8. A heterogeneous robot formation cooperative control strategy update device, characterized in that, The device includes: The raw data acquisition unit is used to acquire the interaction trajectory data generated when heterogeneous robot formations perform collaborative tasks. The global advantage quantity acquisition unit is used to perform centralized value assessment based on the interaction trajectory data to obtain the global advantage quantity that characterizes the overall collaborative control effect of the heterogeneous robot formation. The strategy group update unit is used to divide the heterogeneous robot into several strategy groups, decompose the global advantage into the condition group advantage corresponding to each strategy group based on the contribution of each strategy group to the global advantage, and update the shared strategy parameters of each strategy group at the group level according to the condition group advantage. The personalized strategy update unit is used to allocate the condition group advantage quantity within the group based on the local observation data and individual identification parameters of each heterogeneous robot in the strategy group, so as to obtain the individual advantage quantity corresponding to each heterogeneous robot; and based on the individual advantage quantity, to synchronously update the shared strategy parameters of the strategy group and the personalized strategy parameters of each heterogeneous robot in the group.
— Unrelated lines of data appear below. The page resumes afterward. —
-- ==== Sys2Proof/Machine/State.lean ====
section
/-! DEFINITION. The state of one Fliurune TBX-F1 chip as plain data, its fault and refusal reasons, and
`State.reset`. Each field's comment gives what it is, the rule that names it and its reset value where
that is not zero, empty or none. Time is `ft`, counted in fast cycles (R104). -/
namespace Sys2Proof.Machine

/-- Why a step stops with a fault. -/
inductive Fault
  /-- Raised by every meaning whose command carries an operand outside the range the hardware can carry
  (a port above 7, a stall above 31, a flit that is not 80 bytes). No such command can reach the chip.
  Safe: nothing is claimed of it. -/
  | operandRange
  deriving DecidableEq, Repr

/-- Why a command is refused. -/
inductive Refusal
  /-- Raised by an arm of `exec` whose meaning is not written. Safe. -/
  | notModelled (mnemonic : String)
  deriving DecidableEq, Repr

/-! ### Power (chapter 03) -/

/-- Domain states of R114, in PWR_STATE's encoding. -/
inductive PState | on | cg | ret | off
  deriving DecidableEq, Repr

/-- One switched domain (R113 to R127). Reset: OFF, at rest. -/
structure Dom where
  /-- state, or the target while in transition (R119) -/
  st : PState := .off
  /-- state the transition left (R115) -/
  src : PState := .off
  /-- start FT of the transition in progress -/
  begun : Option Nat := none
  /-- FT at which the transition in progress completes (R115) -/
  done : Option Nat := none
  /-- it is an idle timer's (R118) -/
  byTimer : Bool := false
  /-- reloading after OFF to ON until this FT (R116) -/
  reload : Option Nat := none
  /-- final target of a move that passes through ON (R127) -/
  via : Option PState := none
  /-- a wake arrived after the power switch was commanded (R117) -/
  wakeAfter : Bool := false
  /-- held PWR_REQ target (R127) -/
  held : Option PState := none
  /-- idle ticks counted (R124) -/
  idle : Nat := 0
  /-- work seen since the tick opened (R124) -/
  worked : Bool := false
  deriving DecidableEq, Repr

/-! ### Clock and fabric time (chapter 03) -/

/-- What a link's far end last advertised (R50, R94). -/
structure Nbr where
  serial : W64 := 0
  port : Nat := 0
  coded : Bool := false
  /-- bit 0 ROOT, bit 1 LOCKED, bit 2 HOLDOVER, bit 3 SLEWING -/
  flags : BitVec 8 := 0
  rank : Nat := 31
  tick : Nat := 0
  deriving DecidableEq, Repr

/-- CLK block state. Reset (C): local source, not locked, FT not valid. -/
structure Clk where
  /-- CLK_STAT.SRC: 0 local, 1 REFCLK, 2 upstream, 3 alternate, 4 holdover -/
  source : Nat := 0
  /-- CLK_STAT.LOCKED (R96) -/
  locked : Bool := false
  /-- CLK_STAT.FT_VALID (R105, R106) -/
  ftValid : Bool := false
  /-- CLK_STAT.SKEW_ERR (R108) -/
  skewErr : Bool := false
  /-- CLK_STAT.TICK_MISMATCH (R106) -/
  tickMismatch : Bool := false
  /-- advertised clock rank, 31 when not locked (R94). Reset 31 -/
  rank : Nat := 31
  /-- port used as source -/
  port : Nat := 0
  /-- chosen upstream (R94, R95) -/
  up : Option Nat := none
  /-- chosen alternate upstream (R94, R95) -/
  alt : Option Nat := none
  /-- residual of R106 in 1/16 FT -/
  resid : Int := 0
  /-- one-way latency of the source link in 1/16 FT -/
  uplat : Nat := 0
  /-- correction still to be slewed (R109) -/
  slew : Int := 0
  /-- CLK_STAT.SLEWING (R110) -/
  slewing : Bool := false
  /-- fast cycle, of those `Rst.aon` counts, from which the next edge may be corrected (R109) -/
  slewNext : Nat := 0
  /-- FT of the holdover entry (R98) -/
  holdStart : Option Nat := none
  /-- CLK_HOLD.ENTRIES, saturating -/
  holdEntries : Nat := 0
  /-- condition 2 of HALT_OUT has begun in this holdover (R538) -/
  holdHalted : Bool := false
  /-- this holdover has lasted 50 ms and R101 has acted -/
  holdLost : Bool := false
  /-- REFCLK present at the root (R102). Reset: present -/
  refclk : Bool := true
  /-- latch of CLK_FT_HI (CLK_FT_LO read) -/
  hiLatch : Word := 0
  deriving DecidableEq, Repr

/-! ### Fabric (chapter 02) -/

/-- A flit waiting on a port: virtual channel, buffer set, its 80 bytes. -/
structure QFlit where
  vc : Nat
  set : Nat
  flit : Bytes
  /-- held until this FT (R87, R88) -/
  hold : Nat := 0
  deriving DecidableEq, Repr

/-- A packet received in part (R60, R70, R90): the port of its first flit, its channel and set, and its flits so far,
each with the port it came on. -/
structure RxPart where
  port : Nat
  vc : Nat
  set : Nat
  flits : List (Nat × Bytes)
  /-- the port its last flit was forwarded on, 8 where it is dropped; none for a packet that ends here -/
  fwd : Option Nat := none
  /-- its link went down before it was whole: what was forwarded still wants its closing flit, 1, or has it, 2 (R90) -/
  dead : Nat := 0
  deriving DecidableEq, Repr

/-- One Decziry link (R31 to R42, R54 to R57, R91). Reset: DETECT at once, because EN resets to 1. -/
structure Link where
  /-- training state 0 to 8 (R39) -/
  st : Nat := 1
  /-- mode in force since the last training: coded (R31, R34) -/
  coded : Bool := false
  /-- STAT.MODE_MISMATCH (R35) -/
  mismatch : Bool := false
  /-- failed training attempts (R39, R40) -/
  attempts : Nat := 0
  /-- STAT.BENCHED (R91) -/
  benched : Bool := false
  /-- hop latency in FT (R33) -/
  hoplat : Nat := 0
  /-- one-way latency in 1/16 FT measured under R41 -/
  lat16 : Nat := 0
  /-- FT at which the training attempt began (R40) -/
  trainAt : Nat := 0
  /-- round trips recorded in MEASURE (R41) -/
  echoes : List Nat := []
  /-- far end as last reported -/
  nbr : Option Nbr := none
  /-- replay buffer: flits sent and not acknowledged, oldest first (R37) -/
  replay : List QFlit := []
  /-- failed transmissions of the flit at the replay point (R38) -/
  fails : Nat := 0
  /-- receiver discards every flit that arrives before this FT, at which the replay it asked for begins (R37) -/
  discardTill : Nat := 0
  /-- the replay's first flit is still to come (R37) -/
  discarding : Bool := false
  /-- flits held for credit or order, oldest first (R57) -/
  txq : List QFlit := []
  /-- credits in use, by 2·vc + set (R54) -/
  used : SMap Nat := []
  /-- flit slots the REQ head has waited (R55) -/
  reqWait : Nat := 0
  /-- an FT_CHECK of the far end has been answered since training (R108) -/
  checked : Bool := false
  /-- chip id of the far end, as its own messages name it (R47) -/
  far : Option Nat := none
  /-- flits waiting in the receive buffers (R81, R83): set and flit -/
  rxHeld : List (Nat × Bytes) := []
  deriving DecidableEq, Repr

/-- One posted write a source still has to see acknowledged (R71, R76). -/
structure WriteRec where
  /-- how many posted writes this chip had issued before it (R76) -/
  num : Nat
  seq : Nat
  handle : W64
  /-- channels of this chip whose requests' work it carries (R76) -/
  chans : List Nat := []
  faulted : Bool := false
  deriving DecidableEq, Repr

/-- A write stream at its source: this chip's stall to one destination chip (R70 to R76). -/
structure SrcStream where
  /-- SEQ of the next write -/
  next : Nat := 0
  /-- acknowledged SEQ count, as the SEQ after it (R74) -/
  acked : Nat := 0
  /-- fault count modulo 65,536 (R74) -/
  faults : Nat := 0
  /-- loss count modulo 65,536 (R74) -/
  losses : Nat := 0
  /-- latest PWACK not yet taken: ACK_SEQ, FAULTS, LOST (R74) -/
  waiting : Option (Nat × Nat × Nat) := none
  /-- unacknowledged writes, oldest first, at most 32,768 (R71) -/
  out : List WriteRec := []
  /-- the first packet on a new route is held this long after the last flit on the old one (R87) -/
  holdFor : Option Nat := none
  /-- FT at which this chip last sent a flit of the stream (R87) -/
  lastTx : Nat := 0
  /-- packets held by R71 or R87 -/
  held : List (List Bytes) := []
  deriving DecidableEq, Repr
The instruction issuing unit is used to issue updated shared strategy parameters and personalized strategy parameters to the controllers of each heterogeneous robot, generating collaborative task control instructions.
9. A computer-readable storage medium, characterized in that, The computer-readable storage medium stores a computer program that, when executed by a processor, causes the processor to perform the steps of the heterogeneous robot formation cooperative control strategy update method as described in any one of claims 1 to 7.
10. A robot control system, characterized in that, The system includes a memory and a processor, wherein the memory stores a computer program that, when executed by the processor, causes the processor of the robot control system to perform the steps of the heterogeneous robot formation cooperative control strategy update method as described in any one of claims 1 to 7.